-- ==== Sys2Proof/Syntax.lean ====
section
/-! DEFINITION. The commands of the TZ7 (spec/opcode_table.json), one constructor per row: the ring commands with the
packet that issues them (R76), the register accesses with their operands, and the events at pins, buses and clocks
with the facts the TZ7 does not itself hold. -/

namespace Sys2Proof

* What is required
Please say how many lines in the records above contain the word "with", giving the number alone.

* Answer space
3